EU financing for North Africa’s green transition

In June 2021, the EU adopted the new regulation Global Europe Instrument aimed at funding international cooperation including the Southern Neighbourhood. With an initial budget of €79.46 billion for the 2021-2027 period, of which 30% is for supporting climate objectives, it provides financing through grants, technical assistance, financial instruments, and budgetary guarantees. More specifically, it aims to stimulate investments as a means of contributing to sustainable and inclusive growth, the fight against climate change, and addressing the root causes of irregular migration and forced displacement. The Global Europe Instrument is now the main EU financing platform to promote the green transition worldwide, including in North Africa.

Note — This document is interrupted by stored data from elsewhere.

-- ==== Sys2Proof/Laws/FitSecurity.lean ====
section
/-! SUPPORT. What each definition of Machine/Security.lean touches, and that it keeps the invariant: one lemma each. -/

set_option Elab.async false
set_option linter.all false

namespace Sys2Proof.Machine

theorem setChallenge_fit {L : Nat} {s0 : State} {m : Master} {c : Option Challenge} {s : State} (hL : In 0x8000000 L) (h0 : Fit L s0 s) :
    Fit L s0 (setChallenge m c s) := by
  unfold setChallenge
  repeat' (first
    | with_reducible assumption
    | intro _
    | (extract_lets +onlyGivenNames x; have y := x; first | (guard_hyp y : State; clear y; refine Fit.seq L s0 x ?_ ?_; rotate_left; intro hx; clear_value x; rotate_left; dsimp -zeta only [x]; clear x) | (clear y; clear_value x))
    | with_reducible apply onSec_fit (In.trans (by decide) hL)
    | split)

theorem giveAuth_fit {L : Nat} {s0 : State} {m : Master} {s : State} (hL : In 0x8000000 L) (h0 : Fit L s0 s) :
    Fit L s0 (giveAuth m s) := by
  unfold giveAuth
  repeat' (first
    | with_reducible assumption
    | intro _
    | (extract_lets +onlyGivenNames x; have y := x; first | (guard_hyp y : State; clear y; refine Fit.seq L s0 x ?_ ?_; rotate_left; intro hx; clear_value x; rotate_left; dsimp -zeta only [x]; clear x) | (clear y; clear_value x))
    | with_reducible apply onSec_fit (In.trans (by decide) hL)
    | split)

theorem rowLifeGet_fit {L : Nat} {h : Hdr} (hL : In 0x800E02 L) :
    RowFit L (rowLifeGet h) := by
  refine ⟨fun s0 s h0 => ?_, fun s0 s h0 => ?_⟩ <;> unfold rowLifeGet <;> try dsimp -zeta only [id]
  repeat' (first
    | with_reducible assumption
    | intro _
    | with_reducible apply finish_fit (In.trans (by decide) hL)
    | (dsimp -zeta only [id])
    | (with_reducible apply Fit.of_snd; case e => with_reducible assumption)
    | (with_reducible apply Fit.of_fst; case e => with_reducible assumption))

theorem execLifeGet_fit {L : Nat} {s0 : State} {h : Hdr} {s : State} (hL : In 0x4800E02 L) (h0 : Fit L s0 s) :
    ∀ post, execLifeGet h s = .next post → Fit L s0 post := by
  unfold execLifeGet
  refine ok_fit ?_
  repeat' (first
    | with_reducible assumption
    | with_reducible apply command_fit (In.trans (by decide) hL)
    | with_reducible apply rowLifeGet_fit (In.trans (by decide) hL))

theorem rowChallengeGetNew_fit {L : Nat} {h : Hdr} {p : ChallengeGetP} (hL : In 0x8800E06 L) :
    RowFit L (rowChallengeGetNew h p) := by
  refine ⟨fun s0 s h0 => ?_, fun s0 s h0 => ?_⟩ <;> unfold rowChallengeGetNew <;> try dsimp -zeta only [id]
  repeat' (first
    | with_reducible assumption
    | intro _
    | (extract_lets +onlyGivenNames x; have y := x; first | (guard_hyp y : State; clear y; refine Fit.seq L s0 x ?_ ?_; rotate_left; intro hx; clear_value x; rotate_left; dsimp -zeta only [x]; clear x) | (clear y; clear_value x))
    | with_reducible apply drawn_fit (In.trans (by decide) hL)
    | with_reducible apply finish_fit (In.trans (by decide) hL)
    | with_reducible apply setChallenge_fit (In.trans (by decide) hL)
    | (dsimp -zeta only [id])
    | (with_reducible apply Fit.of_snd; case e => with_reducible assumption)
    | (with_reducible apply Fit.of_fst; case e => with_reducible assumption))

theorem execChallengeGetNew_fit {L : Nat} {s0 : State} {h : Hdr} {p : ChallengeGetP} {s : State} (hL : In 0xC800E06 L) (h0 : Fit L s0 s) :
    ∀ post, execChallengeGetNew h p s = .next post → Fit L s0 post := by
  unfold execChallengeGetNew
  refine ok_fit ?_
  repeat' (first
    | with_reducible assumption
    | with_reducible apply command_fit (In.trans (by decide) hL)
    | with_reducible apply rowChallengeGetNew_fit (In.trans (by decide) hL))

theorem rowChallengeGetPart_fit {L : Nat} {h : Hdr} {p : ChallengeGetP} (hL : In 0x800E02 L) :
    RowFit L (rowChallengeGetPart h p) := by
  refine ⟨fun s0 s h0 => ?_, fun s0 s h0 => ?_⟩ <;> unfold rowChallengeGetPart <;> try dsimp -zeta only [id]
  repeat' (first
    | with_reducible assumption
    | intro _
    | (extract_lets +onlyGivenNames x; have y := x; first | (guard_hyp y : State; clear y; refine Fit.seq L s0 x ?_ ?_; rotate_left; intro hx; clear_value x; rotate_left; dsimp -zeta only [x]; clear x) | (clear y; clear_value x))
    | with_reducible apply finish_fit (In.trans (by decide) hL)
    | (dsimp -zeta only [id])
    | (with_reducible apply Fit.of_snd; case e => with_reducible assumption)
    | (with_reducible apply Fit.of_fst; case e => with_reducible assumption)
    | split)

theorem execChallengeGetPart_fit {L : Nat} {s0 : State} {h : Hdr} {p : ChallengeGetP} {s : State} (hL : In 0x4800E02 L) (h0 : Fit L s0 s) :
    ∀ post, execChallengeGetPart h p s = .next post → Fit L s0 post := by
  unfold execChallengeGetPart
  refine ok_fit ?_
  repeat' (first
    | with_reducible assumption
    | with_reducible apply command_fit (In.trans (by decide) hL)
    | with_reducible apply rowChallengeGetPart_fit (In.trans (by decide) hL))

theorem authPass_fit {L : Nat} {s0 : State} {h : Hdr} {opc purpose : Nat} {s : State} (hL : In 0x9800E02 L) (h0 : Fit L s0 s) :
    Fit L s0 (authPass h opc purpose s) := by
  unfold authPass
  repeat' (first
    | with_reducible assumption
    | intro _
    | (extract_lets +onlyGivenNames x; have y := x; first | (guard_hyp y : State; clear y; refine Fit.seq L s0 x ?_ ?_; rotate_left; intro hx; clear_value x; rotate_left; dsimp -zeta only [x]; clear x) | (clear y; clear_value x))
    | with_reducible apply raise_fit (In.trans (by decide) hL)
    | with_reducible apply finish_fit (In.trans (by decide) hL)
    | with_reducible apply counterSet_fit (In.trans (by decide) hL)
    | with_reducible apply onSec_fit (In.trans (by decide) hL)
    | with_reducible apply giveAuth_fit (In.trans (by decide) hL)
    | (with_reducible apply Fit.ite <;> intro _)
    | split)
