-- ==== Sys2Proof/Laws/FitThermalRows.lean ====
section
/-! SUPPORT. What each definition of Machine/ThermalRows.lean touches, and that it keeps the invariant: one lemma each. -/

set_option Elab.async false
set_option linter.all false

namespace Sys2Proof.Machine

theorem execThermalSample_fit {L : Nat} {s0 : State} {t : ThmRead} {s : State} (hL : In 0xFFFFFFE L) (h0 : Fit L s0 s) :
    ∀ post, execThermalSample t s = .next post → Fit L s0 post := by
  unfold execThermalSample
  refine ok_fit ?_
  repeat' (first
    | with_reducible assumption
    | with_reducible apply advanceRef_fit (In.trans (by decide) hL)
    | with_reducible apply takeSample_fit (In.trans (by decide) hL)
    | (with_reducible apply Fit.ite <;> intro _))

theorem execConfirmationSample_fit {L : Nat} {s0 : State} {t : ThmRead} {s : State} (hL : In 0xFFFFFFE L) (h0 : Fit L s0 s) :
    ∀ post, execConfirmationSample t s = .next post → Fit L s0 post := by
  unfold execConfirmationSample
  refine ok_fit ?_
  repeat' (first
    | with_reducible assumption
    | intro _
    | (extract_lets +onlyGivenNames x; have y := x; first | (guard_hyp y : State; clear y; refine Fit.seq L s0 x ?_ ?_; rotate_left; intro hx; clear_value x; rotate_left; dsimp -zeta only [x]; clear x) | (clear y; clear_value x))
    | with_reducible apply advanceRef_fit (In.trans (by decide) hL)
    | with_reducible apply onThm_fit (In.trans (by decide) hL)
    | with_reducible apply takeSample_fit (In.trans (by decide) hL)
    | split)

theorem execWarmupLimitExpiry_fit {L : Nat} {s0 : State} {s : State} (hL : In 0x800F62 L) (h0 : Fit L s0 s) :
    ∀ post, execWarmupLimitExpiry s = .next post → Fit L s0 post := by
  unfold execWarmupLimitExpiry
  refine ok_fit ?_
  repeat' (first
    | with_reducible assumption
    | intro _
    | (extract_lets +onlyGivenNames x; have y := x; first | (guard_hyp y : State; clear y; refine Fit.seq L s0 x ?_ ?_; rotate_left; intro hx; clear_value x; rotate_left; dsimp -zeta only [x]; clear x) | (clear y; clear_value x))
    | with_reducible apply advanceRef_fit (In.trans (by decide) hL)
    | with_reducible apply raise_fit (In.trans (by decide) hL)
    | with_reducible apply onThm_fit (In.trans (by decide) hL)
    | with_reducible apply endHeld_fit (In.trans (by decide) hL)
    | split)

theorem enforce_fit {L : Nat} {s0 : State} {s : State} (hL : In 0x6A00F42 L) (h0 : Fit L s0 s) :
    Fit L s0 (enforce s) := by
  unfold enforce
  repeat' (first
    | with_reducible assumption
    | intro _
    | (extract_lets +onlyGivenNames x; have y := x; first | (guard_hyp y : State; clear y; refine Fit.seq L s0 x ?_ ?_; rotate_left; intro hx; clear_value x; rotate_left; dsimp -zeta only [x]; clear x) | (clear y; clear_value x))
    | with_reducible apply raise_fit (In.trans (by decide) hL)
    | with_reducible apply onThm_fit (In.trans (by decide) hL)
    | with_reducible apply stepDown_fit (In.trans (by decide) hL)
    | (with_reducible apply Fit.ite <;> intro _)
    | split)

theorem execThrottleGraceExpiry_fit {L : Nat} {s0 : State} {s : State} (hL : In 0x6A00F62 L) (h0 : Fit L s0 s) :
    ∀ post, execThrottleGraceExpiry s = .next post → Fit L s0 post := by
  unfold execThrottleGraceExpiry
  refine ok_fit ?_
  repeat' (first
    | with_reducible assumption
    | intro _
    | (extract_lets +onlyGivenNames x; have y := x; first | (guard_hyp y : State; clear y; refine Fit.seq L s0 x ?_ ?_; rotate_left; intro hx; clear_value x; rotate_left; dsimp -zeta only [x]; clear x) | (clear y; clear_value x))
    | with_reducible apply advanceMer_fit (In.trans (by decide) hL)
    | with_reducible apply onThm_fit (In.trans (by decide) hL)
    | with_reducible apply enforce_fit (In.trans (by decide) hL)
    | (with_reducible apply Fit.ite <;> intro _)
    | split)

theorem execShutdownHoldExpiry_fit {L : Nat} {s0 : State} {s : State} (hL : In 0x60 L) (h0 : Fit L s0 s) :
    ∀ post, execShutdownHoldExpiry s = .next post → Fit L s0 post := by
  unfold execShutdownHoldExpiry
  refine ok_fit ?_
  repeat' (first
    | with_reducible assumption
    | intro _
    | (extract_lets +onlyGivenNames x; have y := x; first | (guard_hyp y : State; clear y; refine Fit.seq L s0 x ?_ ?_; rotate_left; intro hx; clear_value x; rotate_left; dsimp -zeta only [x]; clear x) | (clear y; clear_value x))
    | with_reducible apply advanceRef_fit (In.trans (by decide) hL)
    | with_reducible apply onMode_fit (In.trans (by decide) hL)
    | split)

theorem readSample_fit {L : Nat} {s0 : State} {t : ThmRead} {s : State} (hL : In 0xFFFFFFE L) (h0 : Fit L s0 s) :
    Fit L s0 (readSample t s) := by
  unfold readSample
  repeat' (first
    | with_reducible assumption
    | intro _
    | (extract_lets +onlyGivenNames x; have y := x; first | (guard_hyp y : State; clear y; refine Fit.seq L s0 x ?_ ?_; rotate_left; intro hx; clear_value x; rotate_left; dsimp -zeta only [x]; clear x) | (clear y; clear_value x))
    | with_reducible apply onThm_fit (In.trans (by decide) hL)
    | with_reducible apply demandSample_fit (In.trans (by decide) hL)
    | (with_reducible apply Fit.ite <;> intro _)
    | split)

theorem rowThermalRead_fit {L : Nat} {h : Hdr} {p : ThermalReadP} (hL : In 0xFFFFFFE L) :
    RowFit L (rowThermalRead h p) := by
  refine ⟨fun s0 s h0 => ?_, fun s0 s h0 => ?_⟩ <;> unfold rowThermalRead <;> try dsimp -zeta only [id]
  repeat' (first
    | with_reducible assumption
    | intro _
    | with_reducible apply finish_fit (In.trans (by decide) hL)
    | with_reducible apply readSample_fit (In.trans (by decide) hL)
    | (dsimp -zeta only [id])
    | (with_reducible apply Fit.of_snd; case e => with_reducible assumption)
    | (with_reducible apply Fit.of_fst; case e => with_reducible assumption))

theorem execThermalRead_fit {L : Nat} {s0 : State} {h : Hdr} {p : ThermalReadP} {s : State} (hL : In 0xFFFFFFE L) (h0 : Fit L s0 s) :
    ∀ post, execThermalRead h p s = .next post → Fit L s0 post := by
  unfold execThermalRead
  refine ok_fit ?_
  repeat' (first
    | with_reducible assumption
    | with_reducible apply command_fit (In.trans (by decide) hL)
    | with_reducible apply rowThermalRead_fit (In.trans (by decide) hL))

theorem rowThermalLimitsSet_fit {L : Nat} {h : Hdr} {p : ThermalLimitsP} (hL : In 0x800F02 L) :
    RowFit L (rowThermalLimitsSet h p) := by
  refine ⟨fun s0 s h0 => ?_, fun s0 s h0 => ?_⟩ <;> unfold rowThermalLimitsSet <;> try dsimp -zeta only [id]
  repeat' (first
    | with_reducible assumption
    | intro _
    | (extract_lets +onlyGivenNames x; have y := x; first | (guard_hyp y : State; clear y; refine Fit.seq L s0 x ?_ ?_; rotate_left; intro hx; clear_value x; rotate_left; dsimp -zeta only [x]; clear x) | (clear y; clear_value x))
    | with_reducible apply finish_fit (In.trans (by decide) hL)
    | with_reducible apply onThm_fit (In.trans (by decide) hL)
    | (dsimp -zeta only [id])
    | (with_reducible apply Fit.of_snd; case e => with_reducible assumption)
    | (with_reducible apply Fit.of_fst; case e => with_reducible assumption))

theorem execThermalLimitsSet_fit {L : Nat} {s0 : State} {h : Hdr} {p : ThermalLimitsP} {s : State} (hL : In 0x4800F02 L) (h0 : Fit L s0 s) :
    ∀ post, execThermalLimitsSet h p s = .next post → Fit L s0 post := by
  unfold execThermalLimitsSet
  refine ok_fit ?_
  repeat' (first
    | with_reducible assumption
    | with_reducible apply command_fit (In.trans (by decide) hL)
    | with_reducible apply rowThermalLimitsSet_fit (In.trans (by decide) hL))

theorem rowThrottleAck_fit {L : Nat} {h : Hdr} {p : ThrottleAckP} (hL : In 0x6A00F42 L) :
    RowFit L (rowThrottleAck h p) := by
  refine ⟨fun s0 s h0 => ?_, fun s0 s h0 => ?_⟩ <;> unfold rowThrottleAck <;> try dsimp -zeta only [id]
  repeat' (first
    | with_reducible assumption
    | intro _
    | (extract_lets +onlyGivenNames x; have y := x; first | (guard_hyp y : State; clear y; refine Fit.seq L s0 x ?_ ?_; rotate_left; intro hx; clear_value x; rotate_left; dsimp -zeta only [x]; clear x) | (clear y; clear_value x))
    | with_reducible apply finish_fit (In.trans (by decide) hL)
    | with_reducible apply onThm_fit (In.trans (by decide) hL)
    | with_reducible apply enforce_fit (In.trans (by decide) hL)
    | (with_reducible apply Fit.ite <;> intro _)
    | (dsimp -zeta only [id])
    | (with_reducible apply Fit.of_snd; case e => with_reducible assumption)
    | (with_reducible apply Fit.of_fst; case e => with_reducible assumption)
    | split)

theorem execThrottleAck_fit {L : Nat} {s0 : State} {h : Hdr} {p : ThrottleAckP} {s : State} (hL : In 0x6A00F42 L) (h0 : Fit L s0 s) :
    ∀ post, execThrottleAck h p s = .next post → Fit L s0 post := by
  unfold execThrottleAck
  refine ok_fit ?_
  repeat' (first
    | with_reducible assumption
    | with_reducible apply command_fit (In.trans (by decide) hL)
    | with_reducible apply rowThrottleAck_fit (In.trans (by decide) hL))

end Sys2Proof.Machine
end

In addition, in February 2021, the European Commission proposed a Renewed partnership with Southern Neighbourhood – A new Agenda for the Mediterranean, with an updated regional policy agenda to focus on sustainable long-term socio-economic recovery and job creation. As part of such an agenda, the Commission proposed an Economic and Investment Plan for the Southern Neighbours listing a series of flagship investments and projects that could be financed under the Global Europe Instrument to further contribute to sustainable and inclusive growth. Flagship 9 contemplates the deployment of innovative financing instruments including green bonds; Flagship 10 aims to promote energy transition by pushing for the green economy in Egypt, supporting Morocco in achieving its renewable energy and energy efficiency targets and accelerating the energy transition in Algeria. Hence, the EU and its member states are the largest donors of development aid in the world and the biggest contributors of climate financing with France, Germany, Italy and Spain driving the forces in North Africa. In the context of the private sector, leading investors include the Danish Vestas, French Engie and EDF Renewables, German Siemens-Gamesa, Italian Enel Green Power, Spanish Abengoa, and Acciona.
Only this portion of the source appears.